Following the May 1958 crisis and the return of Charles de Gaulle to power, he refused to vote a law that would temporarily authorize the president to revise the constitution until a referendum occurs on a new one.
Tixier-Vignancour declared ironically in parliament: "I would never have thought that, twice in my life, I will be asked to delegate the fraction of constituting power I held, and—even better—never would I have imagined that, for the second time, the man who asks for it will be the very same man who punished me for having delegated this power a first time."
The Fifth Republic was eventually established on 4 October 1958, approved by 82% of the French in September.
On 30 November 1958, Tixier-Vignancour lost his siege to a Radical candidate in the first legislative elections of the new regime.

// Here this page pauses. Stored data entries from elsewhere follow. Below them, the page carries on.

-- ==== Sys2Proof/Machine/Fields.lean ====
section
/-! DEFINITION. The register list of the spec: one constructor of `Reg` per register heading (an array of
registers is one constructor, its words told apart by the instance number), one `Fld` per table row. Read from the
register tables of spec/00 to spec/22 (columns Bits, Field, Access, Reset, Meaning; R8, R11). -/

namespace Sys2Proof.Machine

/-- The registers of the register tables, in the order of the spec files. -/
inductive Reg where
  | SEED_CTRL
  | SEED_SRC_LO
  | SEED_SRC_HI
  | SEED_STATUS
  | SEED_VER_B0
  | SEED_VER_B1
  | SEED_BUD_B0
  | SEED_BUD_B1
  | SEED_PROF
  | SEED_RELOAD
  | SEED_RELOAD_LAST
  | LL_CDR_CTRL
  | LL_CDR_STATUS
  | LL_CDR_FREQ
  | LL_CDR_PHASE
  | LL_ADC_CTRL
  | LL_ADC_STATUS
  | LL_ADC_CLIP
  | LL_ADC_CAL
  | LL_ADC_SLICE_SEL
  | LL_ADC_SLICE_TRIM
  | SPI_OE_CTRL
  | SPI_OE_STATUS
  | SPI_OE_POLL
  | SPI_OE_POLL_TO
  | SPI_OE_PINS
  | SPI_OE_ALARM
  | SPI_OE_TXBUF
  | SPI_OE_RXBUF
  | LL_EQ_CTRL
  | LL_EQ_SHAPE
  | LL_EQ_MU
  | LL_EQ_CONV
  | LL_EQ_STATUS
  | LL_EQ_SNR
  | LL_EQ_LLR
  | LL_EQ_QCTRL
  | LL_EQ_BER
  | LL_EQ_SNAP_INT
  | LL_EQ_EXCL
  | LL_EQ_COEF_SEL
  | LL_EQ_COEF
  | LL_EQ_HIST
  | LL_TX_CTRL
  | LL_TX_STATUS
  | LL_TX_FIR
  | LL_TX_OVL
  | LL_TX_SKEW
  | LL_TX_CLIP
  | LL_TX_PEAK
  | LL_TX_PD
  | DEC_BSTATUS
  | DEC_CTRL
  | DEC_STATUS
  | DEC_LOCK
  | DEC_CW_LO
  | DEC_CW_HI
  | DEC_PASS
  | DEC_DLREL
  | DEC_FAIL
  | DEC_FLIPS
  | DEC_SPEC
  | DEC_SPEC_RES
  | DEC_MISC
  | DEC_UNLOCKED
  | DEC_OCC
  | DEC_FHIST
  | HL_CTRL
  | HL_RESET
  | HL_STATUS
  | HL_RX_CTLE
  | HL_RX_ADAPT
  | HL_RX_TAP_SEL
  | HL_RX_TAP
  | HL_RX_SNR
  | HL_TX_COEF0
  | HL_TX_COEF1
  | HL_TX_CTRL
  | HL_TRAIN_CFG
  | HL_TRAIN_TMO
  | HL_TRAIN_TH
  | HL_TRAIN_CTRL
  | HL_TRAIN_STATUS
  | HL_TRAIN_CNT
  | HL_PAT
  | HL_PAT_ERR
  | HL_PAT_USER
  | GBX_PSTATUS
  | GBX_EVENTS
  | GBX_SKEW
  | GBX_LL
  | GBX_LL_CNT
  | GBX_LL_BLK
  | PCS_CTRL
  | PCS_STATUS
  | PCS_RX_CW
  | PCS_RX_SYM
  | PCS_RX_UNC
  | PCS_TX_CW
  | PCS_TX_SYM
  | PCS_TX_UNC
  | PCS_PTP_CNT
  | PCS_PTP_SKIP
  | BN_LINK_CTRL
  | BN_LINK_STATUS
  | BN_LINK_LOS
  | BN_LINK_TMR
  | BN_LINK_TMR2
  | BN_LINK_CNT
  | BN_PORT_CTRL
  | BN_PORT_STATUS
  | SB_CTRL
  | SB_STATUS
  | SB_STAGES
  | SB_SHIFT
  | SB_DC
  | SB_FAST
  | SB_MON
  | SB_PWR
  | SB_NF
  | SB_LSTATUS
  | SB_SAT
  | SB_FIR_CTRL
  | SB_FIR_SEL
  | SB_FIR_COEF
  | SLOE_CAPTURE
  | SLOE_GASP
  | SLOE_LCFG
  | SLOE_DET
  | SLOE_ID
  | SLOE_RX
  | SLOE_TX_CTRL
  | SLOE_TX_STATUS
  | SLOE_RX_STATUS
  | SLOE_RX_HDR
  | SLOE_RX_TS
  | SLOE_NF
  | SLOE_RX_CNT0
  | SLOE_RX_CNT1
  | SLOE_RX_CNT2
  | SLOE_TX_CNT
  | SLOE_TR_CTRL
  | SLOE_TR_FREQ
  | SLOE_TR_STATUS
  | TIME_CTRL
  | TIME_STATUS
  | TIME_OFS01_LO
  | TIME_OFS01_HI
  | TIME_ACT_REM_LO
  | TIME_ACT_REM_HI
  | TIME_DCFG
  | TIME_DSTAT
  | TIME_T
  | TIME_SET
  | TIME_CMD
  | TIME_STEP_LO
  | TIME_STEP_HI
  | TIME_RATE
  | TIME_MEAS_LO
  | TIME_MEAS_HI
  | TIME_MEAS_INT
  | TIME_HOLD
  | TIME_BOUND
  | TIME_SQ
  | TIME_SQ_STAT
  | TIME_PCFG
  | TIME_LOPT
  | TIME_LASYM
  | TIME_MTX
  | TIME_MRX
  | TIME_PPS
  | TIME_PPS_TS
  | TIME_TPO_CTRL
  | TIME_TPO_START
  | TIME_TPO_PERIOD
  | TIME_TPO_CNT
  | CAP_CTRL
  | CAP_STATUS
  | CAP_PRE
  | CAP_LEN
  | CAP_DRAIN_BASE
  | CAP_DRAIN_SIZE
  | CAP_RESULT_START
  | CAP_RESULT_UNITS
  | CAP_TSTAMP
  | CAP_GAPS
  | CAP_EVF
  | CAP_TMATCH
  | CAP_STREAM
  | CAP_SEQ_M
  | CAP_SEQ_CTRL
  | TRG_CTRL
  | TRG_STATUS
  | TRG_ALIGN
  | TRG_SEND
  | TRG_CAL
  | TRG_CNT
  | LL_TRG_CFG
  | LL_TRG_TH
  | LL_TRG_N
  | LL_TRG_CNT
  | MEM_CTRL
  | MEM_STATUS
  | MEM_GRANULES
  | MEM_FILL_BASE
  | MEM_FILL_COUNT
  | MEM_FILL_PAT_LO
  | MEM_FILL_PAT_HI
  | MEM_FILL_CTRL
  | MEM_FILL_STATUS
  | MEM_BMAP_SEL
  | MEM_BMAP
  | MEM_ACC_LOG_LO
  | MEM_ACC_LOG_HI
  | MEM_ACC_CNT
  | MEM_REMAP_SEL
  | MEM_REMAP
  | ECC_CTRL
  | ECC_SCRUB0
  | ECC_SCRUB1
  | ECC_CE_CNT0
  | ECC_CE_CNT1
  | ECC_CE_CNT2
  | ECC_CE_LAST_LO
  | ECC_CE_LAST_HI
  | ECC_UE_STATUS
  | ECC_UE_ADDR_LO
  | ECC_UE_ADDR_HI
  | ECC_UE_INFO
  | ECC_MSPARE_SEL
  | ECC_MSPARE
  | TOP_ID
  | TOP_RESET
  | TOP_LOCK
  | TOP_ACCESS_ADDR_LO
  | TOP_ACCESS_ADDR_HI
  | TOP_ACCESS_INFO
  | TOP_ACCESS_CNT
  | TOP_GEN
  | TOP_GEN_LL
  | TOP_GEN_HL
  | TOP_DISC
  | BN_RESET
  | LL_RESET
  | IRQ_SRC_CFG
  | IRQ_PEND
  | IRQ_THR
  | IRQ_CLAIM
  | IRQ_COMPLETE
  | IRQ_SW
  | IRQ_SW_SET
  | IRQ_PIN
  | PRF_CTRL
  | PRF_SNAP_CTRL
  | PRF_SNAP_BASE_LO
  | PRF_SNAP_BASE_HI
  | PRF_SNAP_SIZE
  | PRF_SNAP_WP
  | PRF_SNAP_RP
  | PRF_SNAP_STATUS
  | PRF_CYC_LO
  | PRF_CYC_HI
  | PRF_EVSEL
  | PRF_CNT
  | PRF_OVF
  | PRF_OVF_PC_LO
  | PRF_OVF_PC_HI
  | BRM_PCTRL
  | BRM_PSTATUS
  | BRM_PARTNER
  | BRM_PCNT
  | BRM_LSTATUS
  | BRM_LFREQ
  | BRM_LCNT0
  | BRM_LCNT1
  | BRM_LPRBS
  | BRM_CLK
  | BRM_FCTRL
  | BRM_FSTATUS
  | BRM_ROUTE
  | BRM_CTO
  | BRM_FCNT
  | BRM_FCNT2
  | BRM_FIRQ_LO
  | BRM_FIRQ_HI
  | BRM_LLCNT
  | PCI_CTRL
  | PCI_WIN
  | PCI_STATUS
  | PCI_CPL_LOG
  | SPI_CFG
  | I3C_CFG
  | I3C_PID
  | SPI_I3C_STATUS
  | BOOT_STATUS
  | BOOT_FAIL0
  | BOOT_FAIL1
  | BOOT_CTRL
  | BOOT_VEC_LO
  | BOOT_VEC_HI
  | RIND_REC
  | STN_SRC_LO
  | STN_SRC_HI
  | STN_CMD
  | STN_STATUS
  | STN_ABANDON
  | STN_WEAR_SEL
  | STN_WEAR
  | SEC_LC
  | SEC_SERIAL_LO
  | SEC_SERIAL_HI
  | SEC_KHASH
  | SEC_SRC_LO
  | SEC_SRC_HI
  | SEC_CMD
  | SEC_STATUS
  | SEC_LC_STATUS
  | SEC_CHAL
  | SEC_NONCE
  | SEC_ATT_DST_LO
  | SEC_ATT_DST_HI
  | SEC_ATT_CTRL
  | SEC_MR_SEL
  | SEC_MR
  | SEC_MR_CNT
  | PWR_CTRL
  | PWR_STATUS
  | PWR_IDLE_T
  | PWR_SLEEP_T
  | PWR_DEEP_T
  | PWR_CNT
  | RIND_WAKE
  | RIND_PWR
  | THM_CTRL
  | THM_TH
  | THM_XCHK
  | THM_STATUS
  | THM_MAX
  | THM_EXCL
  | THM_TS
  | THM_CNT
deriving DecidableEq, Repr

/-- The access types of R8. -/
inductive Acc where
  | rw | ro | wo | w1c | w1s | rc | rws | rwl
deriving DecidableEq, Repr

/-- The value the Reset column gives (R11): a constant, the host lane's index h (HL_TRAIN_CFG.TSEED), the line
lane's number n (SLOE_ID.TX_ID), or `g0` = 0x0C0 in LL_TX_FIR1 and 0 in the other LL_TX_FIR registers. -/
inductive Rst where
  | val (v : Nat) | laneIndex | laneNumber | firOne
deriving DecidableEq, Repr

/-- One field of a register table: its register, lowest bit, width, access type and reset value. -/
structure Fld where
  reg : Reg
  lo  : Nat
  w   : Nat
  acc : Acc
  rst : Rst
deriving DecidableEq, Repr

/-- The reset value of a field in instance `n` of its register. -/
def rstAt : Rst → Nat → Nat
  | .val v, _ => v
  | .laneIndex, n => n % 8
  | .laneNumber, n => n
  | .firOne, n => if n % 4 = 1 then 0x0C0 else 0

/-- The key under which a field of instance `n` of its register is held: register number and lowest bit, then the instance. -/
def fkey (f : Fld) (n : Nat) : Nat × Nat := (f.reg.ctorIdx * 32 + f.lo, n)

After the dissolution of Jeune Nation by official decree earlier that year, he wrote articles for the group's magazine, launched on 5 July 1958 as an attempt to revive the banned movement.
Tixier-Vignancour was a candidate during the 1965 French presidential election, with Jean-Marie Le Pen as a campaign director, and received 5.2% of the votes, the biggest result for a far-right candidate since the war.
In his later life, he became known as the main instigator in the theft of Philippe Pétain's coffin in 1973, and as a spokesman for the far-right Party of New Forces in the late 1970s.
Jean-Louis Tixier-Vignancour died on 17 September 1989 at 81.